WE CAN'T SUPPORT THE 7-8 BILLION PEOPLE HERE IF WE CAN'T SOLVE THE SOIL DEGRADATION PROBLEMS
If you think lack of water is our main problem on our planet, try soil degradation. "Desertification" is land degradation occurring in the arid, semi-arid and dry sub-humid areas of the world. These susceptible dry lands cover 40 percent of the earth's surface and puts at risk more than 1 billion people who are dependent on these lands for survival. Land degradation cancels out gains advanced by improved crop yields and reduced population growth. The causes of land degradation are mainly anthropogenic and mainly agriculture related. The Major Causes: Land clearing and deforestation, Agricultural mining of soil nutrients, Urban conversion, Irrigation Pollution. The link between a degraded environment and poverty is direct and intimate.

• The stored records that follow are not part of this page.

-- ==== Sys2Proof/Machine/MatOps.lean ====
section
/-! DEFINITION. Matrix operations at work: operand fetch (R295, R296), arithmetic (R297 to R300, R307), readout (R92, R298), MLD,
MST and MZERO (R311, R312, R314), charges and starting (R301, R302), faults (R296, R305). -/

namespace Sys2Proof.Machine

/-! ## Elements in memory -/

/-- Where element k of a stream-layout row stands: its bytes, and the bit at which it starts in the first of them (R74). -/
def elemSpan (t : Tag) (row : BitVec 64) (k : Nat) : BitVec 64 × Nat × Nat :=
  let lo := k * Tag.width t
  (row + BitVec.ofNat 64 (lo / 8), (lo + Tag.width t + 7) / 8 - lo / 8, lo % 8)

/-- The pieces of memory that hold an element. -/
def elemPieces (t : Tag) (row : BitVec 64) (k : Nat) : List (BitVec 64 × Nat) :=
  let e := elemSpan t row k
  pieces e.1 e.2.1

/-- The bits of an element, read through the core's L1. -/
def State.fetchElem (s : State) (t : Tag) (row : BitVec 64) (k : Nat) : Option (State × Nat) :=
  let e := elemSpan t row k
  (s.engineRead 1 (pieces e.1 e.2.1)).map fun r => (r.1, leNat r.2 / 2 ^ e.2.2 % 2 ^ Tag.width t)

/-- The elements of a list, each with a line request of its own, which a home counts where it misses (R249 does not say whether a fetch asks for
a line once or for each element of it; DESIGN CHOICE: log 97). -/
def State.fetchElems (s : State) : List (Tag × BitVec 64 × Nat) → Option (State × List Nat)
  | [] => some (s, [])
  | (t, row, k) :: rest => match s.fetchElem t row k with
    | none => none
    | some (s, x) => (s.fetchElems rest).map fun r => (r.1, x :: r.2)

/-- What a fetch of pieces meets: the first failing code with its lowest address, if any. -/
def State.fetchFault (s : State) (k : Access) (vas : List (BitVec 64)) (pipe : Nat := 1) : Option (BitVec 16 × BitVec 64) :=
  let x := s.engineXlate pipe k vas
  let low (l : List (BitVec 64)) : BitVec 64 := l.foldl (fun m a => if a < m then a else m) (l.headD 0)
  match ([2, 3, 4, 5] : List Nat).findSome? fun row =>
      match x.2.filterMap fun y => x.1.engineFails k y row with
      | [] => none
      | f :: fs => some (f.1, low ((f :: fs).map (·.2))) with
  | some f => some f
  | none =>
    if k.writes then none
    else match (x.2.filter x.1.xlatPoison).map (·.va) with
      | [] => none
      | l => some (Code.poison, low l)

/-- The access has to wait for TRANSIT or WBLOCK. -/
def State.fetchStalls (s : State) (k : Access) (vas : List (BitVec 64)) (pipe : Nat := 1) : Bool := engineStalls k (s.engineXlate pipe k vas).2

/-! ## The operands of an MMA -/

/-- Columns that an operation on tile tag t may write (R297). -/
def colsOf (t : Tag) (colm : BitVec 16) : List Nat :=
  (List.range (if t = .fp64 then 8 else 16)).filter fun j => colm.getLsbD j

def bitsOf16 (m : BitVec 16) : List Nat := (List.range 16).filter fun i => m.getLsbD i

/-- Row and place of b(k, j) (R295). -/
def Conv.bAt (c : Conv) (k j : Nat) : Tag × BitVec 64 × Nat :=
  if c.btrans then (c.bfmt, c.baddr + BitVec.ofNat 64 (j * c.bstride.toNat), k)
  else (c.bfmt, c.baddr + BitVec.ofNat 64 (k * c.bstride.toNat), j)

/-- Row and place of a(i, k). -/
def Conv.aAt (c : Conv) (i k : Nat) : Tag × BitVec 64 × Nat := (c.afmt, c.aaddr + BitVec.ofNat 64 (i * c.astride.toNat), k)

/-- The unmasked elements (k, j) of B, by row: row k, or with BTRANS row j (R295, R301). -/
def Conv.bElems (c : Conv) (t : Tag) : List (Nat × Nat) :=
  if c.rowm = 0 then []
  else if c.btrans then (colsOf t c.colm).flatMap fun j => (bitsOf16 c.depm).map fun k => (k, j)
  else (bitsOf16 c.depm).flatMap fun k => (colsOf t c.colm).map fun j => (k, j)

/-- The unmasked elements of a row of A. -/
def Conv.aElems (c : Conv) (t : Tag) : List Nat := if (colsOf t c.colm).isEmpty then [] else bitsOf16 c.depm

def elemVas (l : List (Tag × BitVec 64 × Nat)) : List (BitVec 64) :=
  l.flatMap fun e => (elemPieces e.1 e.2.1 e.2.2).map (·.1)

/-- The elements of a part of the operands: B, or row i of A. -/
def Conv.part (c : Conv) (t : Tag) : Option Nat → List (Tag × BitVec 64 × Nat)
  | none => (c.bElems t).map fun p => c.bAt p.1 p.2
  | some i => (c.aElems t).map fun k => c.aAt i k

/-- Bits in which two encodings differ. -/
def hamming (a b : Nat) : Nat := popcount (BitVec.ofNat 64 a ^^^ BitVec.ofNat 64 b)

/-- Hamming distances along a sequence that starts from zero (R301). -/
def toggles : Nat → List Nat → Nat
  | _, [] => 0
  | p, x :: xs => hamming p x + toggles x xs

/-! ## Arithmetic -/

/-- One step of a float chain: the encoding and its flags (R93, R299). p is none for an invalid product. -/
def chainStep (t : Tag) (x : Nat) (p : Option FVal) : Nat × Word :=
  let f := fmt t
  match p with
  | none => (f.nanBits, Flag.nv)
  | some v => match FVal.add 0 (f.decode x) v with
    | none => (f.nanBits, Flag.nv)
    | some .nan => (f.nanBits, Flag.nv)
    | some y => f.round 0 y

/-- The exact product of two operand elements. -/
def product (a b : Source) : Option FVal :=
  match a, b with
  | .float x, .float y => if x.isNan || y.isNan then none else x.mul y
  | _, _ => none

/-- A masked depth position adds +0: −0 becomes +0, every other encoding stays, and no flag is set (R297). -/
def maskedStep (t : Tag) (x : Nat) : Nat := if x = 2 ^ (Tag.width t - 1) then 0 else x

/-- A chain over products in order; none stands for a masked position. -/
def chain (t : Tag) (x : Nat) (ps : List (Option (Option FVal))) : Nat × Word :=
  ps.foldl (fun p v => match v with
    | none => (maskedStep t p.1, p.2)
    | some v => let r := chainStep t p.1 v; (r.1, p.2 ||| r.2)) (x, 0)

/-- The integer an operand element enters as, and its VOID flag (R300). -/
def Source.toInt : Source → Int × Word
  | .int v => (v, 0)
  | .void => (0, Flag.void)
  | .float _ => (0, 0)

/-- Slot (i, j) of a tile. -/
def Tile.slot (t : Tile) (i j : Nat) : Dword := look t.slots 0 (16 * i + j)

def Tile.setSlot (t : Tile) (i j : Nat) (x : Dword) : Tile := { t with slots := put t.slots (16 * i + j) x }

/-- The elements of an MMA at (i, j), by depth position: a and b where the position is unmasked. -/
abbrev DepthPairs := List (Option (Source × Source))

/-- One element of D from that of C (R307), and its flags. -/
def matElement (t : Tag) (c : Tile) (i j : Nat) (ps : DepthPairs) : List (Nat × Dword) × Word :=
  let prods : List (Option (Option FVal)) := ps.map fun p => p.map fun x => product x.1 x.2
  let alternate (par : Nat) : List (Option (Option FVal)) :=
    ((prods.zip (List.range prods.length)).filter fun p => p.2 % 2 == par).map (·.1)
  match t with
  | .fp64 =>
    let r := chain .fp64 (c.slot i (2 * j)).toNat prods
    ([(2 * j, BitVec.ofNat 64 r.1), (2 * j + 1, 0)], r.2)
  | .fp32 =>
    let x := c.slot i j
    let e := chain .fp32 (x.setWidth 32).toNat (alternate 0)
    let o := chain .fp32 ((x >>> 32).setWidth 32).toNat (alternate 1)
    ([(j, BitVec.ofNat 64 (e.1 + 2 ^ 32 * o.1))], e.2 ||| o.2)
  | _ =>
    let x := relem .rw (c.slot i j).toNat
    let terms := ps.map fun p => match p with
      | some (a, b) => (a.toInt.1 * b.toInt.1, a.toInt.2 ||| b.toInt.2)
      | none => (0, 0)
    ([(j, BitVec.ofNat 64 (rencode .rw (x.1 + (terms.map (·.1)).sum)))], terms.foldl (fun f p => f ||| p.2) x.2)

/-- The codebooks as element values (R289). -/
def Team.source (t : Team) (g : Tag) (x : Nat) : Source := sourceOf (t.book false) (t.book true) g x

/-- A number of a list of elements found by their places. -/
def pick {α : Type} [DecidableEq α] (keys : List α) (vals : List Nat) (k : α) : Nat :=
  match keys.idxOf? k with
  | some i => vals.getD i 0
  | none => 0

/-- Row i of D: every unmasked element (i, j), with b and a as fetched. -/
def Team.matRow (t : Team) (o : MatOp) (c : Conv) (i : Nat) (b : Nat → Nat → Nat) (a : Nat → Nat) : Team × Word :=
  let tag := (t.tileAt o.d).tag
  let src := t.tileAt o.c
  let pairs (j : Nat) : DepthPairs := (List.range 16).map fun k =>
    if c.depm.getLsbD k then some (t.source c.afmt (a k), t.source c.bfmt (b k j)) else none
  let r := (colsOf tag c.colm).map fun j => matElement tag src i j (pairs j)
  let writes := r.flatMap (·.1)
  let d := writes.foldl (fun d w => d.setSlot i w.1 w.2) (t.tileAt o.d)
  ({ t with tiles := modifyAt (fun _ => d) o.d t.tiles }, r.foldl (fun f x => f ||| x.2) 0)

/-! ## Rows of an operation -/

def State.matOp (s : State) (id : Nat) : Option MatOp := s.team.mops.find? fun o => o.id == id

def State.setMatOp (s : State) (id : Nat) (f : MatOp → MatOp) : State :=
  { s with team := { s.team with mops := s.team.mops.map fun o => if o.id = id then f o else o } }

/-- Row progress: rows of the operation, and of its register (Table 19-4). -/
def State.setRows (s : State) (o : MatOp) (n : Nat) (flags : Word) : State :=
  let s := s.setMatOp o.id fun x => { x with rows := n, flags := x.flags ||| flags }
  match o.kind with
  | .mma k => { s with team := s.team.setConv k { s.team.conv k with rp := n } }
  | _ => s

/-- Row i of an MMA, with its operands fetched (R307). -/
def State.mmaRow (s : State) (o : MatOp) (c : Conv) (i : Nat) : State :=
  let tag := (s.team.tileAt o.d).tag
  let av := ((o.avals.find? fun p => p.1 == i).map (·.2)).getD []
  let r := s.team.matRow o c i (fun k j => pick (c.bElems tag) (o.bvals.getD []) (k, j)) (pick (c.aElems tag) av)
  ({ s with team := r.1 } : State).setRows o (i + 1) r.2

As the land resource base becomes less productive, food security is compromised and competition for dwindling resources increases, the seeds of potential conflict and war are sown. Only about 3% of the global land surface can be considered as prime or Class I land and this is not found in the tropics. Another 8% of land is in Classes II and III. This 11% of land must feed the six billion people today and the 7.6 billion expected in 2020. Desertification is experienced on 33% of the global land surface and affects more than one billion people.
In this country, our effort to study and classify soils began more than 100 years ago through the National Soils Survey. Land degradation is a human-induced or natural process which negatively affects the land to function effectively within an ecosystem by accepting, storing and recycling water, energy, and nutrients. It is estimated that the total annual cost of erosion from agriculture in the USA is about US $44 billion per year, i.e. about US $247 per ha of cropland and pasture. On a global scale the annual loss of 75 billion tons of soil costs the world about US $400 billion per year. There are also serious (20%) productivity losses caused by erosion in Asia (the largest population centers), especially in India, China, Iran, Israel, Jordan, Lebanon, Nepal, and Pakistan.
This is the challenge of the 21st century for which we must be prepared. Land degradation and economic growth or lack of it (poverty) are intractably linked; people living in the lower part of the poverty spiral are in a weak position to provide the stewardship necessary to sustain the resource base. As a consequence, they move further down the poverty spiral—a vicious cycle is set in motion.